* **What you have to do**:
Please quote exactly the opening lines of the data, from the first line to the one where "def fetch (s" appears.

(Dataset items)

__________

/-- Codes an R-format word raises by its bits (R129, R131 to R133, R566). A destination is a vector register or a
predicate, a predicate, or a scalar register, as the shape says. -/
def rCodes (h : RShape) (x : Crew) (i : Ins) : List Nat :=
  let typ := fld i.w 8 6
  let regs := if typ = 1 then 2 else 1
  let src := fun k =>
    let code := i.o (k + 1)
    if h.n ≤ k then (if code ≠ 0 ∨ bit i.w (5 - k) then [1] else [])
    else (if h.preds.contains k && opKind code != .pred then [2] else [])
      ++ (if h.uni && (opKind code == .vec || opKind code == .pred) then [2] else [])
      ++ vecCodes x code regs
  let d := opKind (i.o 0)
  (if typ > (if h.wide then 1 else 0) ∨ h.cond < fld i.w 2 0 then [1] else [])
    ++ src 0 ++ src 1 ++ src 2
    ++ (match h.dst with
      | .vec => if d = .vec ∨ d = .pred then [] else [2]
      | k => if d = k then [] else [2])
    ++ vecCodes x (i.o 0) regs

/-! ### Fetch and issue (R99, R128 to R134, R161) -/

/-- Whether a request of a crew in a slot is outstanding; `dst` asks only for those that return data to it. -/
def outstanding (s : State) (c slot : Nat) (dst : Bool) : Bool :=
  (s.requests.any fun r => match r.crew with
    | some d => d.cluster == c && d.slot == slot && (!dst || d.hasDst)
    | none => false)
    || s.headframes.any fun h => h.2.waiting.any fun (l : WinLoad) => match l.who with
      | .crew d => d.cluster == c && d.slot == slot
      | _ => false

/-- Whether a crew's scheduler may issue for it: its kernel runs, nothing holds it, and the data of its loads has
returned (R99, R413, R418; log 28). -/
def mayIssue (s : State) (c slot : Nat) : Bool :=
  match mfind (clu s c).crews slot with
  | none => false
  | some x =>
    let k := krn s x.kernel
    alive s && (clu s c).mode == .running && k.mode == .running && !k.contained
      && !(clu s c).stopping.contains x.kernel && (s.beat.mode == .beating || s.beat.mode == .grace)
      && x.hold == .none && x.run.isSome && !outstanding s c slot true

/-- Issuer of a crew's accesses. -/
def crewIss (s : State) (c slot : Nat) : Issuer :=
  { kind := .crew, unit := c, part := some (krn s (crw s c slot).kernel).part }

/-- Status of fetching 8 B at `pc` and the word (R161; log 29). -/
def fetch (s : State) (c slot pc : Nat) : Nat × Nat :=
  if pc % 8 ≠ 0 ∨ 2 ^ 48 ≤ pc then (4, 0)
  else
    let st := accessStatus s (crewIss s c slot) .fetch pc 8
    if st ≠ 0 then (st, 0)
    else match home s pc with
      | .regs => (4, 0)
      | .window => (4, 0)
      | _ => if failedHome s pc || poisoned s pc 8 then (8, 0) else (0, readNat s pc 8)

/-- The lanes of a path in which an instruction's guard holds: `g` is the guard's predicate (R130). -/
def guardLanes (w : Nat) (active g : BitVec 32) : BitVec 32 :=
  match fld w 49 48 with
  | 0 => active
  | 1 => active &&& g
  | _ => active &&& ~~~g

/-- The next instruction of a crew where it is one of this kind (`mine major minor`), with the exceptions it raises: `codes` by
its bits, `more` by its operands where its guard lets it be performed, and those of its guard and its fetch (R128, R130, R161,
R167). None where its fetch waits. -/
def readIns (s : State) (c slot : Nat) (mine : Nat → Nat → Bool) (uniform : Bool) (codes : Crew → Ins → List Nat)
    (more : Ins → List Exc) : Option (Ins × List Exc) :=
  let x := crw s c slot
  let p := x.run.getD { mask := 0#32, pc := 0 }
  let r := fetch s c slot p.pc
  if waits s p.pc then none
  else if r.1 ≠ 0 then
    some ({ c, slot, w := 0, ext := 0, pc := p.pc, len := 1, active := p.mask, lanes := p.mask }, [{ code := 0x0E, lanes := p.mask, addr := p.pc }])
  else if mine (fld r.2 63 58) (fld r.2 57 50) = false then none
  else
    let w := r.2
    let len := insLen w
    let e := if len = 2 then fetch s c slot (p.pc + 8) else (0, 0)
    let g := mget x.p (fld w 47 45) 0#32
    let gz := if fld w 49 48 = 0 then 0#32 else mget x.pPoison (fld w 47 45) 0#32 &&& p.mask
    let lanes := guardLanes w p.mask g
    let i : Ins := { c, slot, w, ext := e.2, pc := p.pc, len, active := p.mask, lanes }
    some (i, ((commonCodes w ++ codes x i).map fun code => { code, lanes := p.mask })
      ++ (if uniform && lanes == 0#32 then [] else more i)
      ++ (if gz ≠ 0#32 then [{ code := 9, lanes := gz }] else [])
      ++ (if e.1 ≠ 0 then [{ code := 0x0E, lanes := p.mask, addr := p.pc + 8 }] else []))

/-- Whether a crew whose kernel an exception has stopped may still raise one of its own: in the `ARITH` cycle of the stop
(R168, R169). -/
def mayRaise (s : State) (c slot : Nat) : Bool :=
  match mfind (clu s c).crews slot with
  | none => false
  | some x => alive s && (krn s x.kernel).contained && raises s x.kernel c && x.hold == .none && x.run.isSome
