/-- Join an arriving request into the queued one at index `j` (R350, R351): the combining point sends one request
under its own tag in their place. -/
def combine (s : State) (port j : Nat) (p : Packet) : State :=
  let x := prt s port
  match x.outQ[j]? with
  | none => s
  | some e =>
    let x := { x with combined := x.combined + 1 }
    let s := setPrt s port x
    let op := fun (a b : Packet) => (atomOp (a.aop + 4) (if a.aux % 2 = 1 then 64 else 32) (pktOperand a) (pktOperand b) 0).1
    let merge := fun (a : Packet) =>
      if a.type = 1 then a
      else pktClose { a with aux := (a.aux / 2 % 2 ||| p.aux / 2 % 2) * 2 + a.aux % 2, payload := leBytes 8 (op a p), poison := a.poison || p.poison }
    let place := fun (s : State) (pkt : Packet) (id : Nat) =>
      setPrt s port { prt s port with outQ := lset (prt s port).outQ j { e with pkt, req := some id } }
    let old := match e.req with
      | some id => s.requests.find? fun (r : Request) => r.id == id && !r.joined.isEmpty
      | none => none
    match old with
    | some r =>
      let pkt := merge r.pkt
      let s := { s with requests := s.requests.map fun (y : Request) => if y.id = r.id then { y with pkt, joined := y.joined ++ [p] } else y }
      place s pkt r.id
    | none =>
      match takeSeq s (0x441 + port / 8) with
      | none => push s port p
      | some (seq, s) =>
        let pkt := merge (pktClose { e.pkt with src := nodeId s, engine := 0x441 + port / 8, seq })
        let id := s.nextReq
        let r : Request := { id, pkt, port, issued := s.pace.now, held := .sent, joined := [e.pkt, p] }
        place { s with requests := s.requests ++ [r], nextReq := id + 1 } pkt id

/-- Queue a request on a port, combined where it may be. -/
def pushRequest (s : State) (port : Nat) (p : Packet) (req : Option Nat) : State :=
  match combineAt s port p with
  | some j => combine s port j p
  | none => push s port p req

/-! ### Windows (R355) -/

/-- Key of an engine's window to a node; B-class windows are counted apart. -/
def winKey (cls engine node : Nat) : Nat := (if cls = 1 then 2 ^ 27 else 0) + engine * 16384 + node
/-- Largest size of a window of a class. -/
def winMax (s : State) (cls : Nat) : Nat := if cls = 1 then 256 else cfg s 0x460002
/-- A window, at its largest size while none is kept. -/
def window (s : State) (cls engine node : Nat) : Window := mget s.windows (winKey cls engine node) { size := winMax s cls }

/-- Note the use of a window; an engine keeps the windows of the 256 nodes it used most recently. -/
def useWindow (s : State) (cls engine node : Nat) : State :=
  let k := winKey cls engine node
  let w := { window s cls engine node with used := s.nextReq }
  let others := s.windows.filter fun (x : Nat × Window) => x.1 / 16384 == k / 16384 && x.1 != k
  let m := if 256 ≤ others.length then
      match minBy (fun (x : Nat × Window) => x.2.used) others with
      | some o => mdel s.windows o.1
      | none => s.windows
    else s.windows
  { s with windows := mset m k w }

/-- A response changes its window: `ECE` halves it at most once in 10 µs; a full window without raises it by 1. -/
def windowReply (s : State) (cls engine node : Nat) (ece : Bool) : State :=
  let w := window s cls engine node
  let w :=
    if ece then
      match w.halvedAt with
      | some t => if s.pace.now < t + 10000 then { w with clean := 0 } else { w with size := max 1 (w.size / 2), clean := 0, halvedAt := some s.pace.now }
      | none => { w with size := max 1 (w.size / 2), clean := 0, halvedAt := some s.pace.now }
    else if w.size ≤ w.clean + 1 then { w with size := min (winMax s cls) (w.size + 1), clean := 0 }
    else { w with clean := w.clean + 1 }
  { s with windows := mset s.windows (winKey cls engine node) w }

/-- Requests of an engine to a node, of a class, that are sent and not answered. -/
def inFlight (s : State) (cls engine node : Nat) : Nat :=
  (s.requests.filter fun (r : Request) => r.held == .sent && !r.passing && r.pkt.cls == cls && r.pkt.engine == engine && r.pkt.dst == node).length

/-! ### Requests of this node -/

/-- Status that refuses a request at its source: `OUT_OF_POD` (R323), `NODE_UNREACHABLE` (R324), or 0. -/
def sourceStatus (s : State) (p : Packet) : Nat :=
  if p.cls = 0 ∧ podOf p.dst ≠ podOf (nodeId s) then 0x13
  else if (routes s p.dst).isEmpty then 0x12 else 0

/-- Lines of window reads of an engine that are sent and not answered: the staging buffer holds 512 (R361). -/
def stagedLines (s : State) (engine : Nat) : Nat :=
  ((s.requests.filter fun (r : Request) => r.read.isSome && r.held == .sent && r.pkt.engine == engine).map fun r => cdiv (r.pkt.aux % 65536) 128).foldl (· + ·) 0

__________

* **Task output**:
/-- Codes an R-format word raises by its bits (R129, R131 to R133, R566). A destination is a vector register or a
predicate, a predicate, or a scalar register, as the shape says. -/
def rCodes (h : RShape) (x : Crew) (i : Ins) : List Nat :=
  let typ := fld i.w 8 6
  let regs := if typ = 1 then 2 else 1
  let src := fun k =>
    let code := i.o (k + 1)
    if h.n ≤ k then (if code ≠ 0 ∨ bit i.w (5 - k) then [1] else [])
    else (if h.preds.contains k && opKind code != .pred then [2] else [])
      ++ (if h.uni && (opKind code == .vec || opKind code == .pred) then [2] else [])
      ++ vecCodes x code regs
  let d := opKind (i.o 0)
  (if typ > (if h.wide then 1 else 0) ∨ h.cond < fld i.w 2 0 then [1] else [])
    ++ src 0 ++ src 1 ++ src 2
    ++ (match h.dst with
      | .vec => if d = .vec ∨ d = .pred then [] else [2]
      | k => if d = k then [] else [2])
    ++ vecCodes x (i.o 0) regs

/-! ### Fetch and issue (R99, R128 to R134, R161) -/

/-- Whether a request of a crew in a slot is outstanding; `dst` asks only for those that return data to it. -/
def outstanding (s : State) (c slot : Nat) (dst : Bool) : Bool :=
  (s.requests.any fun r => match r.crew with
    | some d => d.cluster == c && d.slot == slot && (!dst || d.hasDst)
    | none => false)
    || s.headframes.any fun h => h.2.waiting.any fun (l : WinLoad) => match l.who with
      | .crew d => d.cluster == c && d.slot == slot
      | _ => false

/-- Whether a crew's scheduler may issue for it: its kernel runs, nothing holds it, and the data of its loads has
returned (R99, R413, R418; log 28). -/
def mayIssue (s : State) (c slot : Nat) : Bool :=
  match mfind (clu s c).crews slot with
  | none => false
  | some x =>
    let k := krn s x.kernel
    alive s && (clu s c).mode == .running && k.mode == .running && !k.contained
      && !(clu s c).stopping.contains x.kernel && (s.beat.mode == .beating || s.beat.mode == .grace)
      && x.hold == .none && x.run.isSome && !outstanding s c slot true

/-- Issuer of a crew's accesses. -/
def crewIss (s : State) (c slot : Nat) : Issuer :=
  { kind := .crew, unit := c, part := some (krn s (crw s c slot).kernel).part }

/-- Status of fetching 8 B at `pc` and the word (R161; log 29). -/
def fetch (s : State) (c slot pc : Nat) : Nat × Nat :=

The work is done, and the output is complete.